F. Laurent: il y a une connexion évidente et importante entre la Révolution Française et l'Europe. L'Europe, en effet, n'a été unie que d'une manière impériale (et cela a abouti au despotisme et à l'échec) ou sous la forme d'une alliance des monarchies contre le pouvoir révolutionnaire. Pour les penseurs d'une Europe unie, la question se pose de la définir sous les auspices d'une pensée héritière de la Révolution, et non plus traître à la Révolution.

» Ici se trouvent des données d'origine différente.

-- ==== Sys2Proof/Machine/ResetOps.lean ====
section
/-! DEFINITION. Cold and warm reset: what each keeps (15 R483, R484; 16 R495, R496; 09 R280, R300; 01 R28, R31). -/

namespace Sys2Proof.Machine

open Sys2Proof

/-! ### Cold reset -/

/-- The heaths after a cold reset: the fuse maps are read again. -/
def coldHeaths (s : State) : FMap Heath :=
  (List.range 48).foldl (fun m h => put {} m h { fuse := look 0 s.lcf.maps h }) []

/-- What `PWR_RESET_CAUSE` holds after a cold reset. -/
def coldCause (s : State) (d49Lost : Bool) : Nat :=
  if d49Lost then 0 else if s.guard.off then s.pwr.cause else 1

/-- The fuse settings. -/
def keepFuses (l : Lcf) : Lcf :=
  { state := l.state, left := l.left, rollback := l.rollback, rollLeft := l.rollLeft, revoked := l.revoked
    revLeft := l.revLeft, commits := l.commits, eligible := l.eligible, eligLeft := l.eligLeft
    lockFuse := l.lockFuse, lockLeft := l.lockLeft, maps := l.maps, wrapped := l.wrapped }

/-- The pins at a cold reset: the power-goods and PCAP_N as they stand, PG_STL low where D49 lost its power, and the
clocks as R502 has them. -/
def coldPins (s : State) (strap : BitVec 4) (d49Lost : Bool) : Pins :=
  { s.pins with strap := strap, pgStl := s.pins.pgStl && !d49Lost, alert := false, refMain := true, refTick := true }

/-- A cold reset (R483). A fuse command cut short follows R460. Host memory is not the device's to reset, nor is the
chain in tray flash (14 R452). -/
def coldReset (s : State) (strap : BitVec 4) (d49Lost : Bool) : State :=
  let s := endFuse { s with free := s.free + 1 } (Config.fuseTakes s.free)
  setCapLevel { State.reset with
    pending := s.pending, free := s.free + 1, readData := s.readData, host := s.host
    die := { fusedGrade := s.die.fusedGrade, downbinLeft := s.die.downbinLeft
             d49 := (coldPins s strap d49Lost).pgStl }
    heaths := coldHeaths s
    lcf := keepFuses s.lcf
    stl := { chain := s.stl.chain, nonce := Config.debugNonce s.free }
    tick := { spread := strap.getLsbD 2 }
    pwr := { cause := coldCause s d49Lost }
    pins := coldPins s strap d49Lost }

/-! ### Warm reset -/

/-- A heath after a warm reset: its registers at their reset values (16 R496), what the stile holds of its rails, and the
mark of a loss, which lasts until a cold reset (R31). -/
def warmHeath (x : Heath) : Heath :=
  { fuse := x.fuse, mirror := x.mirror, runtime := x.mirror, railVid := x.railVid, sramVid := x.sramVid
    avsHeld := x.avsHeld, lowerAt := x.lowerAt, lossLatch := x.lossLatch }

/-- RESIDENT slots, and only they, stay. -/
def keptSlots (m : FMap Slot) : FMap Slot := m.filter fun p => p.2.state == .resident

/-- The regions that stay: those of RESIDENT slots. -/
def keptRegions (s : State) : FMap Region :=
  s.memory.regions.filter fun p =>
    p.2.valid && p.2.kind == 0 && (slotAt s p.2.slot).state == .resident

/-- DDR with the regions of emptied model slots and the adapter slots zeroed. -/
def warmDdr (s : State) : Mem :=
  (s.memory.regions.filter fun p => p.2.valid &&
      (p.2.kind == 2 || (p.2.kind == 0 && (slotAt s p.2.slot).state != .resident &&
        (slotAt s p.2.slot).state != .empty))).foldl
    (fun m p => memZero m p.2.lo (p.2.hi + 1 - p.2.lo)) s.memory.ddr

/-- Slots that are neither EMPTY nor RESIDENT, or adapters that the adapter table digest counts, go. -/
def emptiesMeasured (s : State) : Bool :=
  (s.load.slots.any fun p => p.2.state != .resident && p.2.state != .empty) ||
  s.load.adapters.any fun p => p.2.state == .live || p.2.state == .retiring

/-- A zeroing of DDR is given up; every other operation of the guard goes on (R444, R485). -/
def warmGuard (s : State) : State :=
  if s.guard.running = some .zeroizeDdr then
    startNext (guardDone { guardAbandon s .zeroizeDdr with guard := { s.guard with running := none } }
      .zeroizeDdr stFnDisabled)
  else s

/-- A warm reset changes what measurements 6 to 16 show (14 R454): a program, a slot that is not RESIDENT, an adapter or
a plan goes. -/
def warmMeasured (s : State) : Bool :=
  progLive s || s.fab.part != .unassigned || emptiesMeasured s

/-- PWR after a warm reset (16 R496): the cause that it records, and a bring-up that runs again while the firmware
stands. -/
def warmPwr (s : State) : Pwr :=
  { cause := 2, boot := min s.pwr.boot 1, fwAt := s.pwr.fwAt, upAt := s.pwr.upAt
    throttleAt := now s, capAt := now s }

/-- A warm reset (R484, R496): the decisions of a boundary that has not committed are void, as at a stop (06 R206). -/
def warmReset (s : State) : State :=
  let s := relock (voidBoundary s)
  let t : State := {
    pending := s.pending, free := s.free, readData := s.readData, host := s.host
    die := { fusedGrade := s.die.fusedGrade, downbinLeft := s.die.downbinLeft
             rimLost := s.die.rimLost, d48 := s.die.d48, d49 := s.die.d49 }
    heaths := (List.range 48).foldl (fun m h => put {} m h (warmHeath (heathAt s h))) []
    memory := { regions := keptRegions s
                chans := (List.range 80).foldl (fun m c => upd {} m c fun x => { x with trained := false })
                  s.memory.chans
                spares := s.memory.spares, ddr := warmDdr s, zeroed := s.memory.zeroed
                halvedAt := s.memory.halvedAt }
    tick := { gtc := s.tick.gtc, gtcHi := s.tick.gtcHi, running := s.tick.running, spread := s.tick.spread }
    load := { slots := keptSlots s.load.slots }
    lcf := s.lcf
    stl := { s.stl with lock := false }
    guard := s.guard
    pwr := warmPwr s
    pins := { s.pins with alert := false } }
  warmGuard (setCapLevel (if warmMeasured s then bumpMeas t else t))

end Sys2Proof.Machine
end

C'est finalement ce qui est mis en avant par les penseurs de l'Europe "de gauche" : selon eux, la France a une avance sur les autres pays européens parce qu'elle a fait la Révolution. Si l'on veut penser une Europe à venir qui ne soit pas monarchique ou despotique, il faut tenir compte de cette expérience de progrès faite par la France. Mais Mazzini, dans sa plaquette De l'initiative révolutionnaire en Europe, affirme qu'on croit à tort que la France continue à avoir l'initiative de la Révolution en Europe. Elle ne conserve pas cette initiative: la Révolution Française est l'achèvement de la Révolution de l'Homme amorcée par le christianisme ; la révolution à venir est celle de l'humanité. Dans ce domaine, la France n'a donc plus aucune prérogative.

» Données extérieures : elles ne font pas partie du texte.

/-- Pages that the context must have for a slot of that span. -/
def pagesFor (s : State) (kind : Nat) (sp : Nat × Nat) : Nat :=
  if 2 ≤ kind then 0 else (sp.1 + sp.2 + pageTokens s - 1) / pageTokens s

/-- The attribution list after the request's tokens (R271). -/
def writeAttrList (s : State) (i : Nat) : State :=
  let r := reqAt s i
  if r.state = .attrib then
    ddrWrite s (tokenAddr s r (contextLen r)) ((namedOutputs r).flatMap fun n => leBytes 4 n)
  else s

/-- The request's entry as it is bound for step `k`. -/
def boundReq (s : State) (k : Nat) (ps : List Nat) (r : Req) : Req :=
  let r := { r with pages := r.pages ++ ps, reserved := r.reserved - ps.length
                    state := if r.state = .queued then .prefill else r.state }
  if r.firstStep = 0 then
    { r with firstStep := k, epoch := (slotAt s r.slot).epoch, root := (slotAt s r.slot).root, slotAt := r.slot }
  else r

/-- The first position of a slot and how many positions it computes, as a leading partner's record says
(table of R251). -/
def recSpan (kind : Nat) (p : PairRec) : Nat × Nat :=
  let lo := p.w0.toNat % 2 ^ 32
  let hi := p.w0.toNat / 2 ^ 32
  match kind with
  | 0 => (hi, 1)
  | 1 => (lo, hi)
  | _ => (hi, 0)

/-- A request bound to slot `n` of a kind, where its tenant can pay and its pages are there; `lead`: the
record that a leading partner decided, for which its tenant pays there. -/
def bindOne (s : State) (lead : Option PairRec) (kind n i : Nat) : Option State :=
  let r := reqAt s i
  let pay := lead.isNone
  let spanOf := fun r => match lead with
    | some p => recSpan kind p
    | none => slotSpan s kind r
  if pay && !canPay s r then none
  else match reserveFirst s i with
    | none => none
    | some s' =>
      let r' := reqAt s' i
      let sp := spanOf r'
      match takePages (pagesFor s kind sp - r'.pages.length) s'.srv.books with
      | none => none
      | some (ps, b) =>
        let t := tenantAt s r.tenant
        let s' := setBooks s' { b with bound := b.bound ++ [
          { req := i, kind := kind, slot := n, pos := sp.1, len := sp.2
            last := kind == 1 && decide (fillTotal r' ≤ sp.1 + sp.2), lead := lead }] }
        let s' := if pay then setTenant s' r.tenant { t with level := t.level - chargeOf s r } else s'
        let s' := updReq s' i (boundReq s' (s'.srv.curStep + 1) ps)
        some (writeAttrList (writeStore s' i) i)

/-- Slots of a kind filled in candidate order; a candidate that cannot be bound is skipped. -/
def bindKind (kind cap : Nat) : List Nat → Nat → State → State
  | [], _, s => s
  | i :: l, n, s =>
    if cap ≤ n then s
    else match bindOne s none kind n i with
      | some s => bindKind kind cap l (n + 1) s
      | none => bindKind kind cap l n s

/-! ### When nothing is bound (R249, R324, R335) -/

/-- The proof store has no entry that the engine may write. -/
def storeFull (s : State) : Bool :=
  s.proofs.store.any (fun x => !x.placed) || !storeFree s s.proofs.count

/-- Entries of the holding buffer in use. -/
def heldEntries (s : State) : Nat := (s.proofs.held.map recEntries).foldl (· + ·) 0

/-- The engine binds nothing. -/
def bindsNothing (s : State) : Bool :=
  s.srv.books.barrier || !proofRoom s || !recordRoom s 1 || storeFull s || decide (2048 < heldEntries s) ||
  s.proofs.pairState == 3

/-- A step with every slot masked. -/
def maskStep (s : State) : State :=
  setBooks s { s.srv.books with bound := [], variant := maskedVariant s.prog.table }

/-- Admission at tick `t` (step 9 of R247). -/
def admitAll (t : Nat) (s : State) : State :=
  let l := candidates s t
  let v := chooseVariant s l
  let x := nth {} s.prog.table.shapes v
  let of := fun kind => l.filter fun i => kindOf (reqAt s i) == some kind
  let ds := of 0
  let cs := of 1
  let as_ := of 2
  let s := setBooks s { s.srv.books with bound := [], variant := v }
  let s := bindKind 2 x.a as_ 0 (bindKind 1 (chunksOf s x) cs 0 (bindKind 0 x.d ds 0 s))
  if s.srv.books.bound = [] then maskStep s else s

/-! ### The manifest (R250, R251) -/

def pad64 (bs : List Byte) : List Byte := bs ++ List.replicate (round64 bs.length - bs.length) 0

def boundKind (b : Books) (kind : Nat) : List Bound := b.bound.filter fun x => x.kind == kind

/-- The header. -/
def manifestHeader (s : State) (k : Nat) (x : Shape) : List Byte :=
  let b := s.srv.books
  dwBytes (0x01 + b.variant % 256 * 2 ^ 8 + x.d * 2 ^ 16 + x.p * 2 ^ 32 + x.a * 2 ^ 48) ++ dwBytes k ++
  dwBytes ((boundKind b 0).length + (boundKind b 1).length * 2 ^ 16 + (boundKind b 2).length * 2 ^ 32) ++
  List.replicate 232 0

/-- The mask of a kind's slots; a chunk slot has a bit for each of its tokens. -/
def kindMask (s : State) (kind : Nat) : Nat :=
  (boundKind s.srv.books kind).foldl (fun n (b : Bound) =>
    n + if kind = 1 then (2 ^ b.len - 1) * 2 ^ (b.slot * chunkTokens s) else 2 ^ b.slot) 0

Hugo, ajoute A. Laster, ne dit jamais qu'il faut refaire 1789.

A. Ubersfeld : pour Hugo, la révolution n'est pas un élément politique, mais une pensée universalisante.

G. Rosa : l'idée de l'Europe est moins surprenante au XIXème siècle si l'on se rend compte qu'à l'époque, l'Europe était la plus grande puissance impérialiste. Il y avait une unité de fait de l'Europe, causée par sa puissance.

A. Laster : mais l'idée de l'Europe que défend Hugo est utopique.

G. Rosa: elle est plus utopique au XXème siècle qu'au XIXème, parce qu'elle se fonde alors sur la puissance montante de l'Europe. Aujourd'hui, on essaie de reconstituer une unité européenne sur une faiblesse. Sous le Second Empire, l'Europe, au contraire, se donne pour mission de "civiliser" l'Afrique : cette idée de "mission" n'est rien d'autre que la prise en compte de la réalité du colonialisme. D'autre part, poursuit G. Rosa, l'exposé dit que Hugo est le "promoteur d'un mythe qui s'inscrit par saccades sanglantes dans l'Histoire". Mais toutes les saccades n'ont pas le même statut. Si l'Empire napoléonien et la guerre de 70 inscrivent le mythe dans l'Histoire, les guerres de 14 et de 45 détruisent au contraire la puissance impérialiste de l'Europe.